Metadata-Version: 2.1
Name: pyProcessAutom
Version: 1.4.4
Summary: A data preprocessing library
Home-page: UNKNOWN
Author: Aryan Sakhala
License: UNKNOWN
Platform: UNKNOWN
Description-Content-Type: text/markdown
Requires-Dist: pandas
Requires-Dist: scikit-learn

Data Preprocessing Library
This library provides a set of functions for preprocessing data in pandas DataFrames.

Installation
You can install this package using pip:

```
pip install pyProcessAutom
```
# Usage
To use this library, simply import the DataPreprocessor class from the data_preprocess module and instantiate it with a pandas DataFrame. You can then call various methods of the DataPreprocessor class to preprocess the data.

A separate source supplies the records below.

/-- A zero-run write (R247): its first piece writes the data and, when those are all acknowledged, the mask. -/
def zrunWrite (c : CoreId) (k : QCmd) (its : List Item) : Eng QCmd := do
  if k.pieces ≠ 0 then return { k with pieces := k.pieces + 1 }
  let k ← if k.snap.isEmpty then zrunData c k its else pure k
  if k.await = 0 then zrunMask c k else pure k

/-- A zero-run write that ends early leaves destination and mask undefined (R249). -/
def zrunForget (c : CoreId) (k : QCmd) (s : State) : State :=
  if ¬ k.zrunWrites then s
  else
    let go : Eng Unit := do
      (pieceItems k 0).forM fun it => match it with
        | .copy m => if m.inside then forgetWrite c m.dst m.n else pure ()
        | _ => pure ()
      forgetWrite c (streamBlk k.block).zmask (maskBytes (k.d 1).limit)
    (go.exec s).2

/-- Performs the next piece. A piece that fails while packets of it are under way leaves its status for the end. -/
def performPiece (c : CoreId) (k : QCmd) : Eng QCmd := do
  let its := pieceItems k k.pieces
  if k.zrunWrites then zrunWrite c k its
  else
    let k ← keepMask c k
    let (far, bad) ← writeItems c k its []
    let k ← flushWrites c k far
    match bad with
    | none => pure { k with pieces := k.pieces + 1 }
    | some st => if k.await = 0 then throw st else pure { k with result := some st }

/-- Writes of this command whose journal records no commit has made safe (R325). -/
def State.uncommitted (s : State) (k : QCmd) : Bool :=
  s.ftl.pendingRecs.any fun r => decide (r.seq < k.xh.asked)

/-- Nothing is under way for the command: its writes are made and acknowledged. -/
def State.landed (s : State) (k : QCmd) : Bool := decide (k.await = 0) && !s.uncommitted k

/-- Counts the pieces that are visible and not counted yet, at most n (R87). -/
def countPieces (c : CoreId) (n : Nat) (k : QCmd) : Eng QCmd := do
  let s ← get
  match k.ctr with
  | none => pure { k with xh := { k.xh with tokens := k.pieces } }
  | some t =>
    if ¬ s.landed k then return k
    let m := min n (k.pieces - k.xh.tokens)
    (List.range m).foldlM (fun (k : QCmd) _ => do
      countToken c t
      pure { k with xh := { k.xh with tokens := k.xh.tokens + 1 } }) k

/-- The next piece can be performed. -/
def State.pieceReady (s : State) (c : CoreId) (k : QCmd) : Bool :=
  decide (k.pieces < streamPieces k) && decide (k.await = 0) && k.result.isNone && (s.pieceNeeds c k k.pieces).isEmpty

/-- PIECE_DELIVERY at a running stream command: one more piece visible, when it can be. -/
def deliverStream (c : CoreId) (k : QCmd) : Eng QCmd := do
  let s ← get
  if k.ctr.isNone then return k
  if k.xh.tokens < k.pieces then countPieces c 1 k
  else if s.pieceReady c k then do
    let k ← performPiece c k
    countPieces c 1 k
  else requestNeeds c k

/-- Performs what is left, as far as data is there. -/
def drainPieces (c : CoreId) : Nat → QCmd → Eng QCmd
  | 0, k => pure k
  | n + 1, k => do
    let s ← get
    if s.pieceReady c k then do
      let k ← performPiece c k
      let k ← countPieces c k.pieces k
      drainPieces c n k
    else pure k

/-- COMMAND_END at a stream command: the command after what could be done, and whether it has ended. -/
def finishStream (c : CoreId) (k : QCmd) : Eng (QCmd × Bool) := do
  match k.result with
  | some st => if k.await = 0 then throw st else pure (k, false)
  | none =>
    let n := streamPieces k
    let k ← drainPieces c n k
    let k ← countPieces c n k
    let s ← get
    if k.pieces ≥ n ∧ s.landed k then pure (k, true)
    else do
      let k ← if k.pieces < n then requestNeeds c k else pure k
      pure (k, false)

/-! ## ETCH.BUILD's source tensor (R340) -/

/-- HIST asks for what its source holds on another chip; flash holds no source (R272). -/
def startBuild (c : CoreId) (k : QCmd) : Eng QCmd := do
  let d := k.d 0
  if (buildBlk k.block).mode ≠ 0 then return k
  need (!inFlash d.base d.bytes) .allocFault
  let s ← get
  let as := (etchBlocks d).flatMap fun b => (blockAddrs d b).filterMap id
  let us := (as.filter fun a => decide (a + d.e ≤ d.base + d.bytes)).flatMap fun a => s.missing k a d.e
  askUnits c .sq (us.foldl (fun l u => insertNat u l) []) k

/-- COMMAND_END at an ETCH.BUILD: it ends when its source is there. -/
def finishBuild (c : CoreId) (k : QCmd) : Eng (QCmd × Bool) := do
  if k.await ≠ 0 then return (k, false)
  match k.result with
  | some st => throw st
  | none => do
    runEtchBuild c k (fetch c k)
    pure (k, true)

/-! ## KV.PAGE at issue (R218, R276) -/

/-- The fields of a KV.PAGE word that the word alone decides (R218, R252 to R256). -/
def formK (f : FmtK) : Bool := plainPre f.pre && unused f.rsv && f.halves != 0

/-- The copies and checks of the stream command that a KV.PAGE issues (R274). -/
def checkKv (frame fsize : Nat) (tk tv : Except Status Desc) : Eng Unit := do
  let a ← liftE tk
  let b ← liftE tv
  let ok (d : Desc) : Bool := (d.layout == 0 || d.layout == 1) && !isCell d.fmt && d.fmt != 9
  need (ok a && ok b) .decode
  let s ← get
  need (!inFlash a.base a.bytes && !inFlash b.base b.bytes) .decode
  let o := frame % 2 ^ 48
  need (s.reachOk a.base a.bytes && s.reachOk b.base b.bytes && decide (frame / 2 ^ 48 < 4096)
    && decide (o + fsize ≤ hbmEnd)) .allocFault

/-- KV.PAGE executes: the entry's paired load, the faults of R218 and R276, then one stream command in SQ. -/
def kvIssue (c : CoreId) (f : FmtK) : Eng Flow := do
  let s ← get
  let x := s.core c
  let tkb := x.tdBytes f.tk.toNat
  let tvb := x.tdBytes f.tv.toNat
  let entry := x.areg f.ae.toNat
  let base := (x.areg f.af.toNat).toNat
  let fsize := (x.sreg f.rfs.toNat).toNat
  if ¬ x.hasRoom .kvPage then return .stall (fullStall x .kvPage)
  let e ← scalarLoad entry 8 8 true
  let frame ← getPair (w64At e 0)
  need (decide (frame ≠ 0xFFFFFFFF)) .allocFault
  need (decide (fsize % 64 = 0)) .decode
  let tk := parseDesc tkb
  let tv := parseDesc tvb
  need (!differ (descFmt tkb) (descFmt tvb) && (List.range 4).all (fun i => !differ (descExt tkb i) (descExt tvb i))
    && decide (512 * ((descExt tkb 0).getD 0) * fmtSize ((descFmt tkb).getD 0) ≤ fsize)) .decode
  let addr := (base + frame * fsize) % 2 ^ 64
  let nslot := match tk with
    | .ok a => max 1 (a.x 2)
    | .error _ => 1
  let first := (x.sreg f.rsl.toNat).toNat % nslot
  issueCmd c .kvPage true f.pre.span (fun k => pure { k with
      block := le 8 addr ++ le 8 f.halves.toNat ++ le 8 first
      descs := [some tkb, some tvb]
      ctr := some f.ctr.toNat }) fun k => do
    checkKv addr fsize tk tv
    pure k

/-! ## Issue -/

/-- STRM.COPY (R268 to R271, R274). -/
def execStrmCopy (c : CoreId) (f : FmtC) (s : State) : Host.Outcome State Fault Refusal :=
  .next (engineC c .strmCopy f checkStream s)
/-- STRM.FLASH (R272). -/
def execStrmFlash (c : CoreId) (f : FmtC) (s : State) : Host.Outcome State Fault Refusal :=
  .next (engineC c .strmFlash f checkStream s)
/-- STRM.FADD (R273). -/
def execStrmFadd (c : CoreId) (f : FmtC) (s : State) : Host.Outcome State Fault Refusal :=
  .next (engineC c .strmFadd f checkStream s)
/-- KV.PAGE (R218, R276); with a failing guard it takes its number and reads no entry (R253). -/
def execKvPage (c : CoreId) (f : FmtK) (s : State) : Host.Outcome State Fault Refusal :=
  .next (stylus c f.pre (formK f) (issueCmd c .kvPage false f.pre.span pure pure) (kvIssue c f) s)
/-- ETCH.BUILD (R339, R343). -/
def execEtchBuild (c : CoreId) (f : FmtC) (s : State) : Host.Outcome State Fault Refusal :=
  .next (engineC c .etchBuild f checkEtchBuild s)

/-! ## FLASH_READ -/

/-- A running command of a core that awaits [off, off + n) of this chip's flash: a STRM.FLASH its source, an ATTN in
score-store mode its PROB (R203). -/
def State.flashWaiter (s : State) (c : CoreId) (off n : Nat) : Option QCmd :=
  let waits (i : Nat) (k : QCmd) : Bool :=
    let a := k.d i
    k.started && !k.shadow && k.result.isNone && inFlash a.base a.bytes
      && decide (a.base / 2 ^ 48 = s.chip) && overlaps (a.base % 2 ^ 48) a.bytes off n
  let x := s.core c
  firstSome (x.sq.cmds.head?.filter fun k => decide (k.op = .strmFlash) && waits 0 k)
    (x.bq.cmds.head?.filter fun k => decide (k.op = .attn) && waits 7 k)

Here's an example of how to use this library:
```
import pandas as pd
from auto_preprocess.data_preprocess import DataPreprocessor

# Load data into a pandas DataFrame
df = pd.read_csv("my_data.csv")

# Preprocess the data using the DataPreprocessor class
preprocessor = DataPreprocessor(df)
preprocessor.remove_outliers()
preprocessor.scale(scaler_type='standard')
preprocessor.label_encode()
preprocessor.impute(method='mean')
preprocessor.drop()
preprocessed_df = preprocessor.df
```
# Use the preprocessed data as needed
Functions
This library provides the following functions for preprocessing data:

* remove_outliers(): Removes outliers from all numeric columns in the DataFrame.
* scale(scaler_type): Scales all numeric columns in the DataFrame using either a standard scaler or a min-max scaler.
* label_encode(): Encodes all columns with binary categories using label encoding.
* impute(method): Fills all columns with less than 10% NaN values with either the mean, median, or mode, as specified by the user.
* drop(): Drops all columns with more than 30% NaN values from the DataFrame.
License

This project is licensed under the MIT License - see the LICENSE.txt file for details.